In process of time I learned a life-changing lesson. God does not have to explain or justify His doings to me. I simply trust Him. I thank him for every miscarriage without understanding their purpose.
I do not believe that God caused our miscarriages. But I believe that He only allowed them because they could bless us. Out of our big disappointment came refining, consoling, soul-filling faith.

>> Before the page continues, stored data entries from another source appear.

/-! ### advance -/

@[simp] theorem Device.advance_power (d : Device) (b : Bank) : (d.advance b).power = d.power := rfl
@[simp] theorem Device.advance_resetLow (d : Device) (b : Bank) : (d.advance b).resetLow = d.resetLow := rfl
@[simp] theorem Device.advance_straps (d : Device) (b : Bank) : (d.advance b).straps = d.straps := rfl
@[simp] theorem Device.advance_serviceAddress (d : Device) (b : Bank) :
    (d.advance b).serviceAddress = d.serviceAddress := rfl
@[simp] theorem Device.advance_phase (d : Device) (b : Bank) : (d.advance b).phase = d.phase := rfl
@[simp] theorem Device.advance_primary (d : Device) (b : Bank) : (d.advance b).primary = d.primary := rfl
@[simp] theorem Device.advance_service (d : Device) (b : Bank) : (d.advance b).service = d.service := rfl
@[simp] theorem Device.advance_turn (d : Device) (b : Bank) : (d.advance b).turn = d.turn := rfl
@[simp] theorem Device.advance_flights (d : Device) (b : Bank) : (d.advance b).flights = d.flights := rfl
@[simp] theorem Device.advance_dir (d : Device) (b : Bank) : (d.advance b).dir = d.dir := rfl
@[simp] theorem Device.advance_slots (d : Device) (b : Bank) : (d.advance b).slots = d.slots := rfl
@[simp] theorem Device.advance_locks (d : Device) (b : Bank) : (d.advance b).locks = d.locks := rfl
@[simp] theorem Device.advance_retireCounter (d : Device) (b : Bank) :
    (d.advance b).retireCounter = d.retireCounter := rfl
@[simp] theorem Device.advance_settings (d : Device) (b : Bank) : (d.advance b).settings = d.settings := rfl
@[simp] theorem Device.advance_layout (d : Device) (b : Bank) : (d.advance b).layout = d.layout := rfl
@[simp] theorem Device.advance_identity (d : Device) (b : Bank) : (d.advance b).identity = d.identity := rfl
@[simp] theorem Device.advance_pool (d : Device) (b : Bank) : (d.advance b).pool = d.pool := rfl
@[simp] theorem Device.advance_maint (d : Device) (b : Bank) : (d.advance b).maint = d.maint := rfl
@[simp] theorem Device.advance_purge (d : Device) (b : Bank) : (d.advance b).purge = d.purge := rfl
@[simp] theorem Device.advance_scan (d : Device) (b : Bank) : (d.advance b).scan = d.scan := rfl

/-! ### askGrant -/

@[simp] theorem Device.askGrant_power (d : Device) (k : Asker) (rs : List BlockRequest) :
    (d.askGrant k rs).power = d.power := rfl
@[simp] theorem Device.askGrant_resetLow (d : Device) (k : Asker) (rs : List BlockRequest) :
    (d.askGrant k rs).resetLow = d.resetLow := rfl
@[simp] theorem Device.askGrant_straps (d : Device) (k : Asker) (rs : List BlockRequest) :
    (d.askGrant k rs).straps = d.straps := rfl
@[simp] theorem Device.askGrant_serviceAddress (d : Device) (k : Asker) (rs : List BlockRequest) :
    (d.askGrant k rs).serviceAddress = d.serviceAddress := rfl
@[simp] theorem Device.askGrant_phase (d : Device) (k : Asker) (rs : List BlockRequest) :
    (d.askGrant k rs).phase = d.phase := rfl
@[simp] theorem Device.askGrant_primary (d : Device) (k : Asker) (rs : List BlockRequest) :
    (d.askGrant k rs).primary = d.primary := rfl
@[simp] theorem Device.askGrant_service (d : Device) (k : Asker) (rs : List BlockRequest) :
    (d.askGrant k rs).service = d.service := rfl
@[simp] theorem Device.askGrant_turn (d : Device) (k : Asker) (rs : List BlockRequest) :
    (d.askGrant k rs).turn = d.turn := rfl
@[simp] theorem Device.askGrant_flights (d : Device) (k : Asker) (rs : List BlockRequest) :
    (d.askGrant k rs).flights = d.flights := rfl
@[simp] theorem Device.askGrant_dir (d : Device) (k : Asker) (rs : List BlockRequest) :
    (d.askGrant k rs).dir = d.dir := rfl
@[simp] theorem Device.askGrant_slots (d : Device) (k : Asker) (rs : List BlockRequest) :
    (d.askGrant k rs).slots = d.slots := rfl
@[simp] theorem Device.askGrant_locks (d : Device) (k : Asker) (rs : List BlockRequest) :
    (d.askGrant k rs).locks = d.locks := rfl
@[simp] theorem Device.askGrant_retireCounter (d : Device) (k : Asker) (rs : List BlockRequest) :
    (d.askGrant k rs).retireCounter = d.retireCounter := rfl
@[simp] theorem Device.askGrant_settings (d : Device) (k : Asker) (rs : List BlockRequest) :
    (d.askGrant k rs).settings = d.settings := rfl
@[simp] theorem Device.askGrant_layout (d : Device) (k : Asker) (rs : List BlockRequest) :
    (d.askGrant k rs).layout = d.layout := rfl
@[simp] theorem Device.askGrant_identity (d : Device) (k : Asker) (rs : List BlockRequest) :
    (d.askGrant k rs).identity = d.identity := rfl
@[simp] theorem Device.askGrant_engines (d : Device) (k : Asker) (rs : List BlockRequest) :
    (d.askGrant k rs).engines = d.engines := rfl
@[simp] theorem Device.askGrant_maint (d : Device) (k : Asker) (rs : List BlockRequest) :
    (d.askGrant k rs).maint = d.maint := rfl
@[simp] theorem Device.askGrant_purge (d : Device) (k : Asker) (rs : List BlockRequest) :
    (d.askGrant k rs).purge = d.purge := rfl
@[simp] theorem Device.askGrant_scan (d : Device) (k : Asker) (rs : List BlockRequest) :
    (d.askGrant k rs).scan = d.scan := rfl

/-! ### withdrawGrants -/

@[simp] theorem Device.withdrawGrants_power (d : Device) (f : Asker → Bool) :
    (d.withdrawGrants f).power = d.power := rfl
@[simp] theorem Device.withdrawGrants_resetLow (d : Device) (f : Asker → Bool) :
    (d.withdrawGrants f).resetLow = d.resetLow := rfl
@[simp] theorem Device.withdrawGrants_straps (d : Device) (f : Asker → Bool) :
    (d.withdrawGrants f).straps = d.straps := rfl
@[simp] theorem Device.withdrawGrants_serviceAddress (d : Device) (f : Asker → Bool) :
    (d.withdrawGrants f).serviceAddress = d.serviceAddress := rfl
@[simp] theorem Device.withdrawGrants_phase (d : Device) (f : Asker → Bool) :
    (d.withdrawGrants f).phase = d.phase := rfl
@[simp] theorem Device.withdrawGrants_primary (d : Device) (f : Asker → Bool) :
    (d.withdrawGrants f).primary = d.primary := rfl
@[simp] theorem Device.withdrawGrants_service (d : Device) (f : Asker → Bool) :
    (d.withdrawGrants f).service = d.service := rfl
@[simp] theorem Device.withdrawGrants_turn (d : Device) (f : Asker → Bool) : (d.withdrawGrants f).turn = d.turn := rfl
@[simp] theorem Device.withdrawGrants_flights (d : Device) (f : Asker → Bool) :
    (d.withdrawGrants f).flights = d.flights := rfl
@[simp] theorem Device.withdrawGrants_dir (d : Device) (f : Asker → Bool) : (d.withdrawGrants f).dir = d.dir := rfl
@[simp] theorem Device.withdrawGrants_slots (d : Device) (f : Asker → Bool) :
    (d.withdrawGrants f).slots = d.slots := rfl
@[simp] theorem Device.withdrawGrants_locks (d : Device) (f : Asker → Bool) :
    (d.withdrawGrants f).locks = d.locks := rfl
@[simp] theorem Device.withdrawGrants_retireCounter (d : Device) (f : Asker → Bool) :
    (d.withdrawGrants f).retireCounter = d.retireCounter := rfl
@[simp] theorem Device.withdrawGrants_settings (d : Device) (f : Asker → Bool) :
    (d.withdrawGrants f).settings = d.settings := rfl
@[simp] theorem Device.withdrawGrants_layout (d : Device) (f : Asker → Bool) :
    (d.withdrawGrants f).layout = d.layout := rfl
@[simp] theorem Device.withdrawGrants_identity (d : Device) (f : Asker → Bool) :
    (d.withdrawGrants f).identity = d.identity := rfl
@[simp] theorem Device.withdrawGrants_engines (d : Device) (f : Asker → Bool) :
    (d.withdrawGrants f).engines = d.engines := rfl
@[simp] theorem Device.withdrawGrants_maint (d : Device) (f : Asker → Bool) :
    (d.withdrawGrants f).maint = d.maint := rfl
@[simp] theorem Device.withdrawGrants_purge (d : Device) (f : Asker → Bool) :
    (d.withdrawGrants f).purge = d.purge := rfl
@[simp] theorem Device.withdrawGrants_scan (d : Device) (f : Asker → Bool) : (d.withdrawGrants f).scan = d.scan := rfl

I am thankful that He was not intimidated by my threats.
Whatever we come to depend on—our minds, our talents, our money, our connections, our bodies—will be taken from us. In the end, only one thing is left–there is only one thing we can depend on: Him.
We expect everything to work the way it should. Yet the world is designed so that nothing works the way we expect it to. But this is not random meanness. This is a perfect design that invites us to depend on God.
Each of us can anticipate our customized rendezvous with growth: The thing that we lean on and hate to lose is the thing that we must be willing to put on the altar. If we have any other gods but Him, we are not ready to join Him in His work.
Our exemplary first parents
After Adam and Eve lost everything and yet continued to trust God, they were taught. Our inspired First Mother expressed her discovery with perfect perspective:
Were it not for our transgression we never should have had seed, and never should have known good and evil, and the joy of our redemption, and the eternal life which God giveth unto all the obedient. (Moses 5:11)
Exemplary Eve said that our challenges are blessings carefully designed to help us recognize our need for Him. Everything in mortality will work against us, fail us, or disappoint us. We must not trust any thing. But God is the sure foundation on whom we must build.
Notice how beautifully this truth harmonizes with God’s invitation:
I give unto men weakness that they may be humble; and ; or if they humble themselves before me, and have faith in me, hen will I make weak things become strong unto them. (Ether 12:27, emphasis added)
Surrender to conquer
If we want our talents to be refined and enlarged, we must be willing to surrender them to Him. Because of His great goodness, He will not simply strip us of everything. Instead, with perfect discernment, He takes only as much as He must in order to teach us where we will find salvation.
President Kimball is a remarkable example to all of us. He went from mere submission to actively seeking the tutoring of heaven. After suffering throat cancer and heart trouble, he is reported to have cried to God, “I have strength yet. Give me one more mountain to climb.”
If I am wise, I will call out, “Father, I have more to learn. Give me another repair encounter with the washing machine.”